How Horizontal/Vertical Inversion Geophysics Broke New Ground in Transportation

New Jersey has more than 450 roadway-adjacent rock slopes, all of which are inventoried and assessed using the Federal Highway Administration's (FHWA) Rockfall Hazard Rating System. The number one most hazardous rock site in the state is on I-80 westbound in the Delaware River Gap. The rock slopes range in height from 80 to 140 feet above the roadway, which is cut into the toe of Mt. Tammany. The rock slopes, adjacent Delaware River, and narrow highway configuration present a challenge to making the roadway safe from slope instability or rockfall, while maintaining the beauty of this Wild and Scenic River area.

To perform final geotechnical design for this site, our team coordinated a $2-million drilling and geophysical program to assess the soil and bedrock characteristics across the site. This information was used to inform the design of blasting, catchment ditches, retaining walls, and other geotechnical improvements.

I-80 westbound is a narrow highway configuration that is cut into the toe of Mt. Tammany and adjacent to the Delaware River.
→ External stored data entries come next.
/-- Page 0x20. -/
def page20c : List ParamInfo := [
  ⟨0x2063, .device, .inputCfg, 0x222, .immediate, false⟩,
  ⟨0x2064, .device, .inputCfg, 0xa23, .immediate, false⟩,
  ⟨0x2065, .device, .inputCfg, 0xa24, .immediate, false⟩,
  ⟨0x2066, .device, .inputCfg, 0xc825, .immediate, false⟩,
  ⟨0x2067, .device, .inputCfg, 0xc865, .immediate, false⟩,
  ⟨0x2068, .device, .inputCfg, 0xc8a5, .immediate, false⟩,
  ⟨0x2069, .device, .inputCfg, 0xc8e5, .immediate, false⟩,
  ⟨0x206A, .device, .inputCfg, 0xa20, .immediate, false⟩,
  ⟨0x206B, .device, .inputCfg, 0xa20, .immediate, false⟩,
  ⟨0x2070, .device, .readOnly, 0, .immediate, false⟩,
  ⟨0x2071, .device, .readOnly, 0, .immediate, false⟩,
  ⟨0x2072, .device, .readOnly, 0, .immediate, false⟩,
  ⟨0x2073, .device, .readOnly, 0, .immediate, false⟩,
  ⟨0x2074, .device, .readOnly, 0, .immediate, false⟩,
  ⟨0x2075, .device, .readOnly, 0, .immediate, false⟩,
  ⟨0x2076, .device, .readOnly, 0, .immediate, false⟩,
  ⟨0x2077, .device, .readOnly, 0, .immediate, false⟩,
  ⟨0x2078, .device, .readOnly, 0, .immediate, false⟩,
  ⟨0x2079, .device, .readOnly, 0, .immediate, false⟩,
  ⟨0x207A, .device, .readOnly, 0, .immediate, false⟩,
  ⟨0x207B, .device, .readOnly, 0, .immediate, false⟩]

/-- Page 0x30. -/
def page30 : List ParamInfo := [
  ⟨0x3000, .device, .span 1 600, 60, .immediate, false⟩,
  ⟨0x3001, .device, .span 0 60000, 5000, .immediate, false⟩,
  ⟨0x3002, .device, .span 1 64, 8, .immediate, false⟩,
  ⟨0x3008, .device, .span 1 4, 4, .nextReset, false⟩,
  ⟨0x3009, .device, .span 1 4, 4, .nextReset, false⟩,
  ⟨0x300A, .device, .oneOf [1, 2, 4], 4, .nextReset, false⟩,
  ⟨0x300B, .device, .oneOf [1, 2, 4], 4, .nextReset, false⟩,
  ⟨0x300C, .device, .span 1 1000, 50, .nextReset, false⟩,
  ⟨0x3020, .device, .readOnly, 0, .immediate, false⟩,
  ⟨0x3021, .device, .readOnly, 0, .immediate, false⟩]

/-- Page 0x31. -/
def page31 : List ParamInfo := [
  ⟨0x3100, .device, .span 64 4096, 512, .immediate, false⟩,
  ⟨0x3101, .device, .span 7 50, 7, .nextReset, false⟩,
  ⟨0x3102, .device, .span 1 10, 2, .nextReset, false⟩,
  ⟨0x3103, .device, .span 4 64, 8, .immediate, false⟩,
  ⟨0x3104, .device, .span 8 128, 16, .immediate, false⟩,
  ⟨0x3105, .device, .span 5 300, 30, .immediate, false⟩,
  ⟨0x3106, .device, .span 256 65536, 4096, .immediate, false⟩,
  ⟨0x3107, .device, .span 50 2000, 200, .immediate, false⟩,
  ⟨0x3108, .device, .span 3 7, 6, .immediate, false⟩,
  ⟨0x3109, .device, .span 1 50, 10, .immediate, false⟩,
  ⟨0x310A, .device, .span 400 1200, 1200, .nextReset, false⟩,
  ⟨0x310B, .device, .span 0 40, 15, .immediate, false⟩,
  ⟨0x310C, .device, .span 0 1, 0, .immediate, true⟩,
  ⟨0x3120, .device, .readOnly, 0, .immediate, false⟩,
  ⟨0x3121, .device, .readOnly, 0, .immediate, false⟩,
  ⟨0x3122, .device, .readOnly, 0, .immediate, false⟩,
  ⟨0x3123, .device, .readOnly, 0, .immediate, false⟩,
  ⟨0x3124, .device, .readOnly, 0, .immediate, false⟩]

/-- Page 0x32. -/
def page32a : List ParamInfo := [
  ⟨0x3200, .device, .span 1 720, 24, .immediate, false⟩,
  ⟨0x3201, .device, .span 2 1000, 16, .immediate, false⟩,
  ⟨0x3202, .device, .span 0 1, 1, .immediate, false⟩,
  ⟨0x3210, .device, .span 16 512, 64, .nextReset, false⟩,
  ⟨0x3211, .device, .span 256 16384, 1024, .nextReset, false⟩,
  ⟨0x3212, .device, .span 1024 65536, 4096, .nextReset, false⟩,
  ⟨0x3213, .device, .span 64 65536, 1024, .nextReset, false⟩,
  ⟨0x3220, .device, .readOnly, 0, .immediate, false⟩,
  ⟨0x3221, .device, .readOnly, 0, .immediate, false⟩,
  ⟨0x3222, .device, .readOnly, 0, .immediate, false⟩,
  ⟨0x3223, .device, .readOnly, 0, .immediate, false⟩,
  ⟨0x3224, .device, .readOnly, 0, .immediate, false⟩,
  ⟨0x3225, .device, .readOnly, 0, .immediate, false⟩,
  ⟨0x3226, .device, .readOnly, 0, .immediate, false⟩,
  ⟨0x3227, .device, .readOnly, 0, .immediate, false⟩,
  ⟨0x3240, .device, .poolMin 0, 4096, .immediate, false⟩,
  ⟨0x3241, .device, .poolMin 0, 4096, .immediate, false⟩,
  ⟨0x3242, .device, .poolMin 0, 0, .immediate, false⟩,
  ⟨0x3243, .device, .poolMin 0, 0, .immediate, false⟩,
  ⟨0x3244, .device, .poolMin 0, 0, .immediate, false⟩,
  ⟨0x3245, .device, .poolMin 0, 0, .immediate, false⟩,
  ⟨0x3246, .device, .poolMin 0, 0, .immediate, false⟩,
  ⟨0x3247, .device, .poolMin 0, 0, .immediate, false⟩,
  ⟨0x3248, .device, .poolMin 0, 0, .immediate, false⟩,
  ⟨0x3249, .device, .poolMin 0, 0, .immediate, false⟩,
  ⟨0x324A, .device, .poolMin 0, 4096, .immediate, false⟩,
  ⟨0x324B, .device, .poolMin 0, 1024, .immediate, false⟩,
  ⟨0x3250, .device, .poolMin 1, 8192, .immediate, false⟩,
  ⟨0x3251, .device, .poolMin 1, 8192, .immediate, false⟩,
  ⟨0x3252, .device, .poolMin 1, 8192, .immediate, false⟩,
  ⟨0x3253, .device, .poolMin 1, 8192, .immediate, false⟩,
  ⟨0x3254, .device, .poolMin 1, 8192, .immediate, false⟩,
  ⟨0x3255, .device, .poolMin 1, 8192, .immediate, false⟩,
  ⟨0x3256, .device, .poolMin 1, 8192, .immediate, false⟩,
  ⟨0x3257, .device, .poolMin 1, 8192, .immediate, false⟩,
  ⟨0x3258, .device, .poolMin 1, 8192, .immediate, false⟩,
  ⟨0x3259, .device, .poolMin 1, 8192, .immediate, false⟩,
  ⟨0x325A, .device, .poolMin 1, 16384, .immediate, false⟩,
  ⟨0x325B, .device, .poolMin 1, 1024, .immediate, false⟩,
  ⟨0x3260, .device, .poolMin 2, 512, .immediate, false⟩]

/-- Page 0x32. -/
def page32b : List ParamInfo := [
  ⟨0x3261, .device, .poolMin 2, 512, .immediate, false⟩,
  ⟨0x3262, .device, .poolMin 2, 256, .immediate, false⟩,
  ⟨0x3263, .device, .poolMin 2, 256, .immediate, false⟩,
  ⟨0x3264, .device, .poolMin 2, 256, .immediate, false⟩,
  ⟨0x3265, .device, .poolMin 2, 256, .immediate, false⟩,
  ⟨0x3266, .device, .poolMin 2, 256, .immediate, false⟩,
  ⟨0x3267, .device, .poolMin 2, 256, .immediate, false⟩,
  ⟨0x3268, .device, .poolMin 2, 256, .immediate, false⟩,
  ⟨0x3269, .device, .poolMin 2, 256, .immediate, false⟩,
  ⟨0x326A, .device, .poolMin 2, 8192, .immediate, false⟩,
  ⟨0x326B, .device, .poolMin 2, 256, .immediate, false⟩,
  ⟨0x3270, .device, .poolMin 3, 64, .immediate, false⟩,
  ⟨0x3271, .device, .poolMin 3, 64, .immediate, false⟩,
  ⟨0x3272, .device, .poolMin 3, 0, .immediate, false⟩,
  ⟨0x3273, .device, .poolMin 3, 0, .immediate, false⟩,
  ⟨0x3274, .device, .poolMin 3, 0, .immediate, false⟩,
  ⟨0x3275, .device, .poolMin 3, 0, .immediate, false⟩,
  ⟨0x3276, .device, .poolMin 3, 0, .immediate, false⟩,
  ⟨0x3277, .device, .poolMin 3, 0, .immediate, false⟩,
  ⟨0x3278, .device, .poolMin 3, 0, .immediate, false⟩,
  ⟨0x3279, .device, .poolMin 3, 0, .immediate, false⟩,
  ⟨0x327A, .device, .poolMin 3, 64, .immediate, false⟩,
  ⟨0x327B, .device, .poolMin 3, 0, .immediate, false⟩]

/-- Page 0x33. -/
def page33 : List ParamInfo := [
  ⟨0x3300, .device, .span 0 1, 1, .immediate, false⟩,
  ⟨0x3301, .device, .span 0 1, 1, .immediate, false⟩,
  ⟨0x3302, .device, .span 2 20, 5, .immediate, false⟩,
  ⟨0x3303, .device, .span 10 600, 60, .immediate, false⟩,
  ⟨0x3304, .device, .oneOf [1, 2, 4], 4, .nextReset, false⟩,
  ⟨0x3320, .device, .readOnly, 0, .immediate, false⟩,
  ⟨0x3321, .device, .readOnly, 0, .immediate, false⟩,
  ⟨0x3322, .device, .readOnly, 0, .immediate, false⟩]

/-- Page 0x40. -/
def page40 : List ParamInfo := [
  ⟨0x4000, .device, .span 0 100000, 1000, .immediate, false⟩,
  ⟨0x4001, .device, .span 0 4, 1, .immediate, false⟩,
  ⟨0x4002, .device, .span 0 4, 1, .immediate, false⟩,
  ⟨0x4003, .device, .span 0 4, 2, .immediate, false⟩,
  ⟨0x4004, .device, .freezeSrc, 0xFFFF, .immediate, false⟩,
  ⟨0x4005, .device, .span 0 1024, 64, .immediate, false⟩,
  ⟨0x4006, .device, .diag, 0, .immediate, false⟩,
  ⟨0x4020, .device, .readOnly, 0, .immediate, false⟩,
  ⟨0x4021, .device, .readOnly, 0, .immediate, false⟩,
  ⟨0x4022, .device, .readOnly, 0, .immediate, false⟩]

/-- Every listed parameter. -/
def paramTable : List ParamInfo :=
  page01 ++ page02 ++ page10 ++ page11 ++ page12 ++ page13a ++ page13b ++ page14a ++ page14b ++ page15 ++ page16 ++ page17 ++ page20a ++ page20b ++ page20c ++ page30 ++ page31 ++ page32a ++ page32b ++ page33 ++ page40

/-- The row of an ID, if it is listed (R10). -/
def paramInfo (id : Nat) : Option ParamInfo := paramTable.find? (fun r => r.id == id)

/-- The default of an ID; 0 where it is not listed. -/
def paramDefault (id : Nat) : Int := match paramInfo id with | some r => r.dflt | none => 0

/-- The key of a parameter of an instance: a bay, or 8 above bay level. -/
def paramKey (inst id : Nat) : Nat := inst * 65536 + id

/-- The value last accepted (R11). -/
def Params.acceptedOf (p : Params) (inst id : Nat) : Int :=
  match lookupKey p.accepted (paramKey inst id) with
  | some v => v
  | none => paramDefault id

/-- The value in force (R11). -/
def Params.value (p : Params) (inst id : Nat) : Int :=
  match lookupKey p.inForce (paramKey inst id) with
  | some v => v
  | none => paramDefault id

/-- Accept a value; it is in force at once when the effect term is Immediate (R11, Table 0.5). -/
def Params.accept (p : Params) (inst : Nat) (r : ParamInfo) (v : Int) : Params :=
  let q := { p with accepted := insertKey p.accepted (paramKey inst r.id) v }
  match r.effect with
  | .immediate => { q with inForce := insertKey q.inForce (paramKey inst r.id) v }
  | _ => q

/-- An effect point: the accepted values of the effect term `e` come into force for the instances that `which` holds of. -/
def Params.applyEffect (p : Params) (e : PEffect) (which : Nat → Bool) : Params :=
  { p with inForce := p.accepted.foldl (fun acc kv =>
      match paramInfo (kv.1 % 65536) with
      | some r => if r.effect = e ∧ which (kv.1 / 65536) then insertKey acc kv.1 kv.2 else acc
      | none => acc) p.inForce }
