-- ==== Sys2Proof/Machine/BayOps.lean ====
section
/-! DEFINITION. Shared operations of a bay: its state changes (Table 9.2), the write-gate cut (R169, R170), parking (R193, R195), spin-down (R223), the abort of a calibration run (R85), and entry to FAULTED (R249). -/

namespace Sys2Proof.Machine

/-! ### State changes (R237) -/

/-- The rows of Table 9.2, counted from 0, and the changes that R239, R240 and the warm reset paragraph of R237 add: the
states a row leads between. Row 24 stands for a change with no row of the table (log entry 17). -/
def bayRow (row : Nat) (a b : BaySt) : Bool :=
  let moving := decide (a = .reading ∨ a = .writing ∨ a = .seeking ∨ a = .layerJump)
  let work := decide (b = .reading ∨ b = .writing ∨ b = .seeking ∨ b = .layerJump)
  match row with
  | 0 => decide (a = .empty ∧ b = .loading)
  | 1 => decide (a = .loading ∧ b = .clamped)
  | 2 => decide (a = .loading ∧ b = .unloading)
  | 3 => decide (a = .loading ∧ b = .empty)
  | 4 => decide ((a = .clamped ∨ a = .parked) ∧ b = .spinup)
  | 5 => decide (a = .clamped ∧ b = .unloading)
  | 6 => decide (a = .spinup ∧ b = .focusAcq)
  | 7 => decide (a = .focusAcq ∧ b = .trackAcq)
  | 8 => decide (a = .trackAcq ∧ b = .ready)
  | 9 => decide (a = .trackAcq) && decide (b = .reading ∨ b = .seeking ∨ b = .layerJump)
  | 10 => (moving || decide (a = .trackAcq)) && decide (b = .ready)
  | 11 => decide (a = .ready) && work
  | 12 => moving && (work || decide (b = .ready))
  | 13 => (moving || decide (a = .trackAcq ∨ a = .ready)) && decide (b = .focusAcq)
  | 14 => (moving || decide (a = .focusAcq ∨ a = .trackAcq ∨ a = .ready)) && decide (b = .spinup)
  | 15 => decide ((a = .reading ∨ a = .writing) ∧ b = .seeking)
  | 16 => decide (a = .ready ∧ b = .spindown)
  | 17 => decide (a = .spindown ∧ b = .parked)
  | 18 => decide (a = .spindown ∧ b = .unloading)
  | 19 => decide (a = .unloading ∧ (b = .empty ∨ b = .faulted))
  | 20 => decide (b = .faulted)
  | 21 => decide (b = .parked ∨ b = .clamped ∨ b = .empty)
  | 22 => decide (a = .faulted ∧ b = .empty)
  | 23 => decide (a = .faulted ∧ b = .unloading)
  | 24 =>
    -- a failed mount (R239, R240), the Vent's end of a run (R245), work found at the end of SPINDOWN (R238)
    (decide (b = .spindown) && (moving || decide (a = .spinup ∨ a = .focusAcq ∨ a = .trackAcq ∨ a = .ready)))
    || decide (a = .spindown ∧ (b = .spinup ∨ b = .clamped))
  | _ => false

/-- Some row leads from one state to another. -/
def bayMay (a b : BaySt) : Bool := (List.range 25).any (fun r => bayRow r a b)

/-! ### Receivers and lanes (R68, R246) -/

/-! ### Calibration abort (R85) -/

/-- The trims of a receiver: its own, or the Relief line's set for a beam input (R68). -/
def Afe.trimsOf (a : Afe) (r : RecvNo) (input : Beam) : Trim :=
  if r = 4 then a.reliefSets[input] else a.recvs[r].trims

/-- Load trims into a receiver, or into the Relief line's set for a beam input (R68). -/
def Afe.setTrims (a : Afe) (r : RecvNo) (input : Beam) (t : Trim) : Afe :=
  if r = 4 then { a with reliefSets := a.reliefSets.set input.val t input.isLt }
  else { a with recvs := a.recvs.set r.val { a.recvs[r] with trims := t } r.isLt }
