/-- Position `q` (stripe × 16 + channel) of a superblock on LUN index `l` holds data. -/
def Staging.isData (g : Staging) (l q : Nat) : Bool :=
  g.inService (q % 16) l && decide (g.parity l (q / 16) ≠ q % 16)

/-- The first data position from `q` on, within the superblock. -/
def Staging.dataFrom (g : Staging) (l q : Nat) : Option Nat :=
  match (List.range 33).find? (fun k => g.isData l (q + k)) with
  | some k => if q + k < 16 * g.pages then some (q + k) else none
  | none => none

/-- The location of position `q` of superblock (l, b): channel, LUN index, block and page (R324). -/
def location (l b q : Nat) : BitVec 34 :=
  BitVec.ofNat 34 (q % 16 * 2 ^ 30 + l * 2 ^ 26 + b * 2 ^ 12 + q / 16)

/-- Channel of a location. -/
def locChan (x : BitVec 34) : ChanNo := ⟨x.toNat / 2 ^ 30, by have := x.isLt; omega⟩
/-- LUN index of a location. -/
def locLun (x : BitVec 34) : Fin 16 := ⟨x.toNat / 2 ^ 26 % 16, by omega⟩
/-- Block of a location. -/
def locBlock (x : BitVec 34) : Nat := x.toNat / 2 ^ 12 % 2 ^ 14
/-- Page of a location. -/
def locPage (x : BitVec 34) : Nat := x.toNat % 2 ^ 12

/-! ### The Vent reserve (R345) -/

/-- Data capacity of a superblock in bytes. -/
def Staging.sbBytes (g : Staging) : Nat := 15 * 65536 * g.pages

/-- Superblocks of the reserve for a dirty limit in MiB. -/
def Staging.reserveFor (g : Staging) (limit : Nat) : Nat := ceilDiv ((limit + 16) * 2 ^ 20) (max 1 g.sbBytes) + 1

/-- Superblocks now held erased in the reserve. -/
def Staging.reserveHeld (g : Staging) : Nat := (g.inState .reserve).length

/-- Move one superblock from free to the reserve, or from the reserve to free, toward a count. -/
def Staging.reserveStep (g : Staging) (want : Nat) : Staging :=
  if g.reserveHeld < want then
    match g.pickFree false with
    | some x => g.putSb { x with st := .reserve }
    | none => g
  else if want < g.reserveHeld then
    match g.inState .reserve with
    | x :: _ => g.putSb { x with st := .free }
    | [] => g
  else g

/-- Bring the reserve to a count, as far as erased superblocks allow. -/
def Staging.fillReserve : (fuel : Nat) → Staging → Nat → Staging
  | 0, g, _ => g
  | fuel + 1, g, want => if g.reserveHeld = want then g else Staging.fillReserve fuel (g.reserveStep want) want

/-- Fit the reserve to the dirty limit last accepted (R345): a limit takes effect once its reserve is erased; STG.STATE bit
4 is set until then. -/
def Staging.fitReserve (g : Staging) (limit : Nat) : Staging :=
  let want := g.reserveFor limit
  let g1 := Staging.fillReserve (want + g.reserveHeld + 1) g want
  if want ≤ g1.reserveHeld then { g1 with limit := limit, growing := false }
  else if limit ≤ g1.limit then { g1 with limit := limit, growing := false }
  else { g1 with growing := true }

/-- The reserve of the limit in force stands erased; Writes wait otherwise (R349). -/
def Staging.reserveReady (g : Staging) : Bool := decide (g.reserveFor g.limit ≤ g.reserveHeld)

/-! ### Allocation (R328, R329, R350) -/

/-- The open superblock of a stream. -/
def Staging.openOf (g : Staging) (stream : Fin 4) : Option Superblock :=
  g.sbs.find? (fun x => decide (x.st = .opened stream))

/-- A stream may open a superblock: the host stream only while more than 2 are free (R350); the Vent stream takes the
reserve's. -/
def Staging.toOpen (g : Staging) (stream : Fin 4) : Option Superblock :=
  if stream = 2 then
    match g.inState .reserve with
    | x :: rest => some (rest.foldl (betterFree false) x)
    | [] => g.pickFree false
  else if stream = 0 ∧ g.freeCount ≤ 2 then none
  else g.pickFree (decide (stream = 1))

/-- Open a superblock for a stream, where it has none. -/
def Staging.ensureOpen (g : Staging) (stream : Fin 4) (now : Nat) : Staging :=
  if (g.openOf stream).isSome then g else
  match g.toOpen stream with
  | none => g
  | some x => g.putSb { x with st := .opened stream, next := (g.dataFrom x.lun 0).getD 0, firstProgram := now, tempSum := 0,
                               programs := 0, age := 0, xor := [] }

/-- Take the open superblock's next position, from its position `from` on: the location programmed and the tier with the
superblock moved on, closed after its last stripe (R328). -/
def Staging.take (g : Staging) (x : Superblock) (q : Nat) (order : Nat) : BitVec 34 × Staging :=
  let c : ChanNo := ⟨q % 16, by omega⟩
  let y := { x with tempSum := x.tempSum + g.temps[c], programs := x.programs + 1 }
  (location x.lun x.block q,
    match g.dataFrom x.lun (q + 1) with
    | some n => g.putSb { y with next := n }
    | none => g.putSb { y with next := 16 * g.pages, st := .closed, closedAt := order })

/-- Allocate the next position of a stream; none when no superblock can be opened. -/
def Staging.alloc (g : Staging) (stream : Fin 4) (now order : Nat) : Option (BitVec 34 × Staging) :=
  let g1 := g.ensureOpen stream now
  match g1.openOf stream with
  | none => none
  | some x => some (g1.take x x.next order)

/-- Close the open superblock of a stream, so that the next program goes to another (Table 12.8). -/
def Staging.closeOpen (g : Staging) (stream : Fin 4) (order : Nat) : Staging :=
  match g.openOf stream with
  | none => g
  | some x => g.putSb { x with st := .closed, closedAt := order }

/-- Allocate the next page of the same block for the retry of a failed program (Table 12.8): the following stripe at the
same channel; none when the superblock has none. -/
def Staging.allocNextPage (g : Staging) (stream : Fin 4) (failed : BitVec 34) (order : Nat) : Option (BitVec 34 × Staging) :=
  match g.openOf stream with
  | none => none
  | some x =>
    let q := (locPage failed + 1) * 16 + (locChan failed).val
    if q < 16 * g.pages then some (g.take x q order) else none

/-! ### The map (R326) -/

/-- The map entry of a cluster. -/
def Staging.entry? (g : Staging) (vid : VolId) (ucl : Nat) : Option MapEntry :=
  g.map.find? (fun e => decide (e.vid = vid ∧ e.ucl = ucl))

/-- The order of the map: by volume, then user cluster. -/
def MapEntry.key (e : MapEntry) : Nat := e.vid.toNat * 2 ^ 25 + e.ucl

/-- Put an entry into a map, in order of its key. -/
def putEntry : List MapEntry → MapEntry → List MapEntry
  | [], e => [e]
  | x :: rest, e =>
    if e.key < x.key then e :: x :: rest else if e.key = x.key then e :: rest else x :: putEntry rest e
I-80 westbound is a narrow highway configuration that is cut into the toe of Mt. Tammany and adjacent to the Delaware River.

New Ground for Horizontal/Vertical Inversion

We used two methods of surface geophysics which were cost efficient, and a quick and effective way of investigating large areas inaccessible to conventional drilling equipment. Where soil is present, seismic refraction was used to map and characterize the bedrock, however a large talus field-containing large boulders with little soil and a substantial amount of interstitial voids-covers the eastern portion and highest hazard section of the site. Due to the voids in the material, seismic refraction surveys can't be used in these type of deposits, so horizontal/vertical inversion was utilized as an alternate method in this area.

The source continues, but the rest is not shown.